A combination limiting reagent problem with a heat reaction problem.
2H2 + O2 ==> 2H2O
First let's determine the limiting reagent and the amount of H2O vapor formed.
mols H2 = g/molar mass = 4.02/2.01 = 2 mols.
mols O2 = 25/16 = 1.56
Now convert mols of each to mols H2O produced. For H2, it is
2.0 mols H2 x (2 mols H2O/2 mol H2) = 2 mols H2O vapor.
For O2 it is
1.56 mols O2 x (2 mols H2O/1 mol O2) = 3.12 mols H2O produced.

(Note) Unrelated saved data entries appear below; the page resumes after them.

-- ==== Sys2Proof/Machine/Transmitter.lean ====
section
/-! DEFINITION. The transmitter's steps and the waveform function (spec/44_transmitter.md). -/

namespace Sys2Proof.Machine

/-- `WAVE`, `TX_PLAY` (R194): each descriptor drives its high part, then its low part; a descriptor with both durations zero ends
the play. The levels are the descriptor's own, for a data bit high then low (log entry 18). -/
def wave : List Word → List LineItem
  | [] => []
  | w :: rest =>
    if (unpackDesc w).highTicks = 0 ∧ (unpackDesc w).lowTicks = 0 then []
    else
      .seg (unpackDesc w).highLevel (unpackDesc w).highTicks.toNat ::
        .seg (unpackDesc w).lowLevel (unpackDesc w).lowTicks.toNat :: wave rest

/-- The ticks of a waveform's segments (R194, 70_reset_and_hazards.md R283). -/
def waveTicks : List LineItem → Nat
  | [] => 0
  | .seg _ t :: rest => t + waveTicks rest
  | .gap _ :: rest => waveTicks rest

/-- The nominal duration of a chunk in nanoseconds, for information (R283). -/
def chunkNanoseconds (chunk : List Word) : Nat := waveTicks (wave chunk) * Config.tickNs

/-- The last segment shortened to `cut` ticks; `cut = 0` leaves it whole (R196). -/
def shortenLast (cut : Nat) : List LineItem → List LineItem
  | [] => []
  | [.seg l t] => [.seg l (if cut = 0 then t else min t cut)]
  | [.gap us] => [.gap us]
  | i :: j :: rest => i :: shortenLast cut (j :: rest)

/-- `prefix(n, WAVE)`, the last segment possibly shortened (R196, 92_eei_decisions.md D21). -/
def failedWave (n cut : Nat) (items : List LineItem) : List LineItem := shortenLast cut (items.take n)

/-- The level of segment `j` of a waveform, low past its end (R194). -/
def levelAt (items : List LineItem) (j : Nat) : BitVec 1 :=
  match items[j]? with
  | some (.seg l _) => l
  | some (.gap _) => 0
  | none => 0

/-- The sequencer presents `chunk` on the transmitter port (43_render_loop.md R164; log entry 16). -/
def offerChunk (chunk : List Word) (s : State) : State := { s with offer := some chunk }

/-- `TX_ACCEPT(chunk)`: `TXBUF[0..24] <- chunk`, `TXS <- Busy` (R193); the chunk is no longer presented and its play has not
begun. -/
def acceptChunk (chunk : List Word) (s : State) : State :=
  setTxs .busy { s with txbuf := cellsWrite unwritten s.txbuf 0 chunk, play := 0, offer := none }

/-- A play of `items` goes on with its next segment, each once and in index order (R192, R194). Past the last one it has ended:
"the line goes (stays) low and nothing after it in the buffer is played". -/
def playSegment (items : List LineItem) (s : State) : State :=
  setLine (levelAt items s.play) { s with play := min (s.play + 1) items.length }

/-- A completion ends the play: the line is low (R195, R196). -/
def endPlay (s : State) : State := setLine 0 { s with play := 0 }

/-- A play in progress drives the line (R194, R197); nothing plays unless `TXS = Busy` (log entry 13). A play reads
`TXBUF[0..24]`, so an unwritten word of it is the fault of R38. -/
def driveLine (s : State) : Host.Outcome State Fault Refusal :=
  if s.txs = .busy then
    match s.txChunk with
    | some ds => .next (playSegment (wave ds) s)
    | none => .fault .unwrittenTxBuf
  else .next s

/-- `TX_ACCEPT`, the transmitter's half of `SEQ_SUBMIT` (R98, R193): it takes the chunk the sequencer presents. Only the sequencer
presents one, only in `SEQ_SUBMIT` (43_render_loop.md R176); without one it is not enabled (log entries 2, 16). -/
def execTxAccept (s : State) : Host.Outcome State Fault Refusal :=
  if s.txs = .idle then
    match s.offer with
    | some c => .next (acceptChunk c s)
    | none => .next s
  else .next s

/-- `TX_OK` (R195): the whole chunk has been played. What the line has not been driven to yet is played within this step
(30_encoding.md R98: "`TX_PLAY` (rule R194) is not a step but the function that gives the waveform `TX_OK` and `TX_ERR` put on
the line"). -/
def execTxOk (s : State) : Host.Outcome State Fault Refusal :=
  if s.txs = .busy then
    match s.txChunk with
    | some ds => .next (setTxs .doneOk (endPlay (logLine (wave ds) s)))
    | none => .fault .unwrittenTxBuf
  else .next s

/-- How many segments of a failing chunk got out: the draw of R196, and no fewer than the line has been driven to (log entry 14). -/
def segmentsOut (s : State) : Nat := max s.play s.drawSegs

/-- `TX_ERR` (R196): the drawn prefix of the chunk has been played, what the line has not been driven to yet of it within this
step. -/
def execTxErr (s : State) : Host.Outcome State Fault Refusal :=
  if s.txs = .busy then
    match s.txChunk with
    | some ds => .next (setTxs .doneErr (endPlay (logLine (failedWave (segmentsOut s) s.drawCut (wave ds)) s)))
    | none => .fault .unwrittenTxBuf
  else .next s

end Sys2Proof.Machine
end

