-- ==== Sys2Proof/Machine/Dispatch.lean ====
section
/-! DEFINITION. One arm per instruction. -/

namespace Sys2Proof.Machine

/-- The meaning of an instruction: one atomic step of the agent that executes it. -/
def exec (i : Instr) (s : State) : Host.Outcome State Fault Refusal :=
  match i with
  | .setPixel idx r g b => Sys2Proof.Machine.execSetPixel idx r g b s
  | .fbOpen => Sys2Proof.Machine.execFbOpen s
  | .fbWrite idx r g b => Sys2Proof.Machine.execFbWrite idx r g b s
  | .fbRead idx => Sys2Proof.Machine.execFbRead idx s
  | .fbClose => Sys2Proof.Machine.execFbClose s
  | .seqWake => Sys2Proof.Machine.execSeqWake s
  | .seqSnapshot => Sys2Proof.Machine.execSeqSnapshot s
  | .seqEncode => Sys2Proof.Machine.execSeqEncode s
  | .seqSubmit => Sys2Proof.Machine.execSeqSubmit s
  | .seqNext => Sys2Proof.Machine.execSeqNext s
  | .seqLast => Sys2Proof.Machine.execSeqLast s
  | .seqFault => Sys2Proof.Machine.execSeqFault s
  | .seqGapDone => Sys2Proof.Machine.execSeqGapDone s
  | .txAccept => Sys2Proof.Machine.execTxAccept s
  | .txOk => Sys2Proof.Machine.execTxOk s
  | .txErr => Sys2Proof.Machine.execTxErr s
  | .bit2pulseZero => Sys2Proof.Machine.execBit2pulseZero s
  | .bit2pulseOne => Sys2Proof.Machine.execBit2pulseOne s

end Sys2Proof.Machine
end

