/-! ### The line while a chunk plays -/

/-- R192, R194, R197: the transmitter drives the line high only while playing a chunk, and plays its descriptors in index order.
A drive move with `TXS = Busy` puts the segment at the play position of the chunk's waveform on `LINE` and moves the position on
by one; past the last segment the line is low and the position stays; nothing else changes. With `TXS` not `Busy` it changes
nothing; an unwritten buffer is R38's fault. While `TXS` stays `Busy` no other step changes the line, the position or the chunk, so
each segment is driven once, in order. In states of the invariant the line goes high at every even position below 48, low at
every odd one, and stays low after the 24th pulse. That a move takes a play on by one segment, so that a play's levels show
between steps, is log entry 13, the model's choice. -/
def Obligations.DriveStep : Prop :=
  (∀ (s : State) (rest : List Move), s.held = false → s.sched = .drive :: rest →
    (∀ ds l ticks, s.txs = .busy → s.txChunk = some ds → (wave ds)[s.play]? = some (.seg l ticks) →
      step s = .next { s with sched := rest, line := l, play := s.play + 1 }) ∧
    (∀ ds, s.txs = .busy → s.txChunk = some ds → s.play = (wave ds).length →
      step s = .next { s with sched := rest, line := 0 }) ∧
    (s.txs ≠ .busy → step s = .next { s with sched := rest }) ∧
    (s.txs = .busy → s.txChunk = none → step s = .fault .unwrittenTxBuf)) ∧
  (∀ s t : State, step s = .next t → isReset (nextMove s) = false → s.txs = .busy → t.txs = .busy → nextMove s ≠ .drive →
    t.line = s.line ∧ t.play = s.play ∧ t.txChunk = s.txChunk) ∧
  ∀ (s : State) (rest : List Move), StateInv s → s.txs = .busy → s.sched = .drive :: rest →
    (s.play < 48 → step s = .next { s with sched := rest, line := if s.play % 2 = 0 then 1 else 0, play := s.play + 1 }) ∧
    (48 ≤ s.play → s.play = 48 ∧ s.line = 0 ∧ step s = .next { s with sched := rest })
end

These answers are not the same; obviously one of them must be wrong. In limiting reagent problems the correct answer is ALWAYS the smaller value and the reagent producing that value is the limiting reagent. So H2 is the limiting reagent and we will produce 2 mols H2.
Since the heat formation for H2O is 242 kJ/mol and we have two mols, the heat reaction will be 242 x 2 kJ.
If 4.02g of hydrogen and 25.0g of oxygen (at standard conditions) are reacted to form water vapor, what quantity of heat is evolved from this reaction given that standard enthalpy of formation of H2O is -242kJ/mol?
3 answers
Thank you Dr. Bob. Could you explain why you used double the molecular weight for hydrogen and not for oxygen? I thought that since both are diatomic that I would double it for both molecules.
Kay, I screwed up. Too much of a hurry I guess. You are absolutely correct. mols O2 = 25/32 = 0.781
That may change the limiting reagent so you need to go through the problem with that correction. Thanks for bringing this to my attention.
That may change the limiting reagent so you need to go through the problem with that correction. Thanks for bringing this to my attention.